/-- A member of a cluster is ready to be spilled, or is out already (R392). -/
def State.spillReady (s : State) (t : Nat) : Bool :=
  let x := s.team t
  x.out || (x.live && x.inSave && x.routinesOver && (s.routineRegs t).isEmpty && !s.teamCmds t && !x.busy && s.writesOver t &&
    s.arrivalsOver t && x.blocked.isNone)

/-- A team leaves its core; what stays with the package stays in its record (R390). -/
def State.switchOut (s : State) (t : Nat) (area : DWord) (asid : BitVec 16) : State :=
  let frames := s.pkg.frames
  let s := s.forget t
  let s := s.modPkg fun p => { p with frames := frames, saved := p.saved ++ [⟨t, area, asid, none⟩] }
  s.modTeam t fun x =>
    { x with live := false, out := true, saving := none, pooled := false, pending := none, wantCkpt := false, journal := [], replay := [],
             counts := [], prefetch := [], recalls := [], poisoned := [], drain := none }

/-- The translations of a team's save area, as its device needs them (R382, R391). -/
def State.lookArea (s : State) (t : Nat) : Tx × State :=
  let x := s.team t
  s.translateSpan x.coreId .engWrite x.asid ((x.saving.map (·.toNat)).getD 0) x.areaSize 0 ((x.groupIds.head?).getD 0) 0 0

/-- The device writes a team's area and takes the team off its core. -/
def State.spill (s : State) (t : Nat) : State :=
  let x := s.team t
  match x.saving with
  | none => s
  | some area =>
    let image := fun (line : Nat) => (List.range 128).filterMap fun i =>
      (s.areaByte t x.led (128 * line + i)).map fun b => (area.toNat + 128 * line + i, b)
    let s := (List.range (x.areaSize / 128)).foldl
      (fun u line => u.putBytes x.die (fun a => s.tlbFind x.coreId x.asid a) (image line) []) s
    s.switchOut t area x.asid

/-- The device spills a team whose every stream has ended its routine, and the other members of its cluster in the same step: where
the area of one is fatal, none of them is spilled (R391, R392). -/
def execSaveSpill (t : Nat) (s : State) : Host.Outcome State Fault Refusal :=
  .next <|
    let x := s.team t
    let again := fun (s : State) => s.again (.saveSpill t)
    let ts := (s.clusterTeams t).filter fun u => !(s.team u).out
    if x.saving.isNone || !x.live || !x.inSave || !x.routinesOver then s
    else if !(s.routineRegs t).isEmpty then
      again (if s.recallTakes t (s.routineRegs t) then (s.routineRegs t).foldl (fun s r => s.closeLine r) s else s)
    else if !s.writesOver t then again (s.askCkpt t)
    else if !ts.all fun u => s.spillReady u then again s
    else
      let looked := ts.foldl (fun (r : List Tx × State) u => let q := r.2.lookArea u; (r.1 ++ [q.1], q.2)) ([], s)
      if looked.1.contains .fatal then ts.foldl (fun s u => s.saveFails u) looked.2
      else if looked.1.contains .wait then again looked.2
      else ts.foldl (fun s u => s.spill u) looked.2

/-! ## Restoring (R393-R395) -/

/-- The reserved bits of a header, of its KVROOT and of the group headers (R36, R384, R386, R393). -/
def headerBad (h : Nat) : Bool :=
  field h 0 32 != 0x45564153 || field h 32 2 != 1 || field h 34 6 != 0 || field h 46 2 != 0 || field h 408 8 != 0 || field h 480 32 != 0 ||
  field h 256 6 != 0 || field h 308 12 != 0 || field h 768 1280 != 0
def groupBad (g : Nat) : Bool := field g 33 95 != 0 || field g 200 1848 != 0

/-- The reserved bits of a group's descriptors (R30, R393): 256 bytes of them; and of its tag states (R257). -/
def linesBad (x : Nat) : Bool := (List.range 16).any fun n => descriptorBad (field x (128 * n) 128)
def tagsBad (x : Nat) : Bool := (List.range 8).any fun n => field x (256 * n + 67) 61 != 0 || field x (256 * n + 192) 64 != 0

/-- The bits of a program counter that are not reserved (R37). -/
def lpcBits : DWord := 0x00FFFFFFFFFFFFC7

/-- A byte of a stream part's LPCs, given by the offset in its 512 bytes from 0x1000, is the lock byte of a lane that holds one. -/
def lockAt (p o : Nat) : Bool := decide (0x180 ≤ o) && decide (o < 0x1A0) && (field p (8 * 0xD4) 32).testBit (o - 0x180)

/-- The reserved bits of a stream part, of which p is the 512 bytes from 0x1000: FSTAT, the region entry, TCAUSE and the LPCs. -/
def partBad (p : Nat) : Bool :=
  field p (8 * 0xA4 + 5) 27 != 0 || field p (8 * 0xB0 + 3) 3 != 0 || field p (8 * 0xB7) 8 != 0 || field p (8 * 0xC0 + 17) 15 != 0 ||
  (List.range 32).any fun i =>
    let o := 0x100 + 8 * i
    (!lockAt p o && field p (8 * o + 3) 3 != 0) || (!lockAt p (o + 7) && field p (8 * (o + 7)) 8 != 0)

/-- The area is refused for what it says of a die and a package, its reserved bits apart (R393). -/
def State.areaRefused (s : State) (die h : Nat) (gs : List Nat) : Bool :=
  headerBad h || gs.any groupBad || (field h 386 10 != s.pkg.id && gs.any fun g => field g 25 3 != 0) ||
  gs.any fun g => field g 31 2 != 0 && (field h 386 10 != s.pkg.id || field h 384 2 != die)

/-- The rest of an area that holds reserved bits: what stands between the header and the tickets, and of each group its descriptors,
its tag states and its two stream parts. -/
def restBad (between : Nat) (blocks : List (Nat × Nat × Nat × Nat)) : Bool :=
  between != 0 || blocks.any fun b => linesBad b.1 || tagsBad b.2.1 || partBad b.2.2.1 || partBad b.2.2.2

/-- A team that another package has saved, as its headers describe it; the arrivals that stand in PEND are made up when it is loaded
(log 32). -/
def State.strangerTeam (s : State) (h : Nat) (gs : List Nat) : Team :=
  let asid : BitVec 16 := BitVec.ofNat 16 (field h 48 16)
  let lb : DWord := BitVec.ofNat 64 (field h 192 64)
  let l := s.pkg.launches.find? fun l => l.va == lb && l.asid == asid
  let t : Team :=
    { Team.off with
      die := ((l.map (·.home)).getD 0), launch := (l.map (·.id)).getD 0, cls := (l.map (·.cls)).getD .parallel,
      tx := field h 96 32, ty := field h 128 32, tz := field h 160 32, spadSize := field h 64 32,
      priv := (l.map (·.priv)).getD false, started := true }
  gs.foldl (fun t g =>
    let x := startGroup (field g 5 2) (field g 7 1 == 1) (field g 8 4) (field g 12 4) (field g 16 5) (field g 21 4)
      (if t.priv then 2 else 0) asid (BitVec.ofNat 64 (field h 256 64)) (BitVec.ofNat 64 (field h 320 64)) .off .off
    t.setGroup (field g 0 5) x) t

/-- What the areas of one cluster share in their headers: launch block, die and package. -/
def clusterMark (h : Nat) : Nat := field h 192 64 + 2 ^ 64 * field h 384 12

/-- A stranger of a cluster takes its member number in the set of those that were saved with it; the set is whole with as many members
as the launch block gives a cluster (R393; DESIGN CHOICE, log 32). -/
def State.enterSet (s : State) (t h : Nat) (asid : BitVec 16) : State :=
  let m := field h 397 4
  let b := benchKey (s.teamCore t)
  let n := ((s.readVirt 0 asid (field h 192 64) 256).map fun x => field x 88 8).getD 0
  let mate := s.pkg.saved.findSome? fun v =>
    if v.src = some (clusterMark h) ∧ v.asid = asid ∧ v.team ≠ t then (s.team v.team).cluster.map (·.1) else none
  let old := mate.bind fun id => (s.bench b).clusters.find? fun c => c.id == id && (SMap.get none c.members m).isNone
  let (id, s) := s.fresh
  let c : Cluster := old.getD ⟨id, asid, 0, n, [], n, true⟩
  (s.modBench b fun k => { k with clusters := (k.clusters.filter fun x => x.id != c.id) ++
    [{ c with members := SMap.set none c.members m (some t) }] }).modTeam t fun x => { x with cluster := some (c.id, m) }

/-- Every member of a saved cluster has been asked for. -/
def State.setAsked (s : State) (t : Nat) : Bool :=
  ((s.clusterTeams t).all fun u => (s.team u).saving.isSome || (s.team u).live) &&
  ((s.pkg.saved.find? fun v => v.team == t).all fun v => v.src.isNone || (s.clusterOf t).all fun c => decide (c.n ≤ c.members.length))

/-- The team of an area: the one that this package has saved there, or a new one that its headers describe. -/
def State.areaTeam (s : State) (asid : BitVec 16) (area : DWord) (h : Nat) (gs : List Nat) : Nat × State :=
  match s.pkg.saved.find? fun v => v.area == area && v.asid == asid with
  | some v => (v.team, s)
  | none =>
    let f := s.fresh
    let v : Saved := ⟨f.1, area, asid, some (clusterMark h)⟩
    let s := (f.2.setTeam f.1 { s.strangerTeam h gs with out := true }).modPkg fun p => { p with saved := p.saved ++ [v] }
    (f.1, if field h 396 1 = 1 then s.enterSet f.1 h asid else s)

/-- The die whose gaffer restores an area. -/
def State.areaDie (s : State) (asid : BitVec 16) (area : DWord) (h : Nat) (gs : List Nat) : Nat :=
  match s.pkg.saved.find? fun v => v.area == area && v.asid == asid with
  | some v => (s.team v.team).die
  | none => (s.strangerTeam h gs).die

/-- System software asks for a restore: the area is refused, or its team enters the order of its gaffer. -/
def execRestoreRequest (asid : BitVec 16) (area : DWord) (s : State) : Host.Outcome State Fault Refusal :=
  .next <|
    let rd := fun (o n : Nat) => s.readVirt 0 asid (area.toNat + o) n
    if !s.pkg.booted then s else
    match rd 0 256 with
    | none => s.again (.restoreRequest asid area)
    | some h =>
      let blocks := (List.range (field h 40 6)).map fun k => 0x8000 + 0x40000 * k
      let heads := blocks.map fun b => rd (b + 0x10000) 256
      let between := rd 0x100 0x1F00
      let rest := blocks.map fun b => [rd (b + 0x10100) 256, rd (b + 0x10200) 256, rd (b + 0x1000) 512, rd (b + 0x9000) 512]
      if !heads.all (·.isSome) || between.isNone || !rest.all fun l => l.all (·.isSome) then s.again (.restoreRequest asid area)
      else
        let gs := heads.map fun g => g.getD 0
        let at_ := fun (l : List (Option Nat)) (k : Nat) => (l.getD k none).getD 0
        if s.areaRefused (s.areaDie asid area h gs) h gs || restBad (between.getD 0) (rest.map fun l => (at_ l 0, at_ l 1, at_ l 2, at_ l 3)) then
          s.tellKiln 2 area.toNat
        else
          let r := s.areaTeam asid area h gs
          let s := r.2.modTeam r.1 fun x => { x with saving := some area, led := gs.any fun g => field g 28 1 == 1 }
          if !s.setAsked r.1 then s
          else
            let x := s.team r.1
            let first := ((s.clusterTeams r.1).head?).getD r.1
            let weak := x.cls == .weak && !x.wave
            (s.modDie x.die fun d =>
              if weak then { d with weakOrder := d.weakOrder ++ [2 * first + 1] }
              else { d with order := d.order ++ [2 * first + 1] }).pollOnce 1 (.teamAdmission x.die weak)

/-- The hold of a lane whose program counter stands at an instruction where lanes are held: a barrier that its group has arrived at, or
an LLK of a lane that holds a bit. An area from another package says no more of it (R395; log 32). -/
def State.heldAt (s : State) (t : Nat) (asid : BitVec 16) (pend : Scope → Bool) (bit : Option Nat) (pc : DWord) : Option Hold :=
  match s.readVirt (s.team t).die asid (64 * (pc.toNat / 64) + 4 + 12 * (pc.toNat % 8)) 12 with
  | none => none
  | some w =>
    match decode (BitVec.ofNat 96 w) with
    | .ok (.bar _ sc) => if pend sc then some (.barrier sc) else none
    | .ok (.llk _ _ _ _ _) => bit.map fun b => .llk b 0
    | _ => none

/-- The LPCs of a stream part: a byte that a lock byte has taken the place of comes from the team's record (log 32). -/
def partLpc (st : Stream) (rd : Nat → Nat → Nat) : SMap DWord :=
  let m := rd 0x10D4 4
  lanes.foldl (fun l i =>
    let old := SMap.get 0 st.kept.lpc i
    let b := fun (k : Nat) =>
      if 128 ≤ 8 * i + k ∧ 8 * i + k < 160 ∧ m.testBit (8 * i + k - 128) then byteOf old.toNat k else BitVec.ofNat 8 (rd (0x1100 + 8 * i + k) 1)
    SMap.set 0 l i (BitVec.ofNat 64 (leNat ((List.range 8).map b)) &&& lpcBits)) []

> EXERCISE
Would you please give the number of lines in this material containing the string "weak", with no further text?

> TASK OUTPUT
3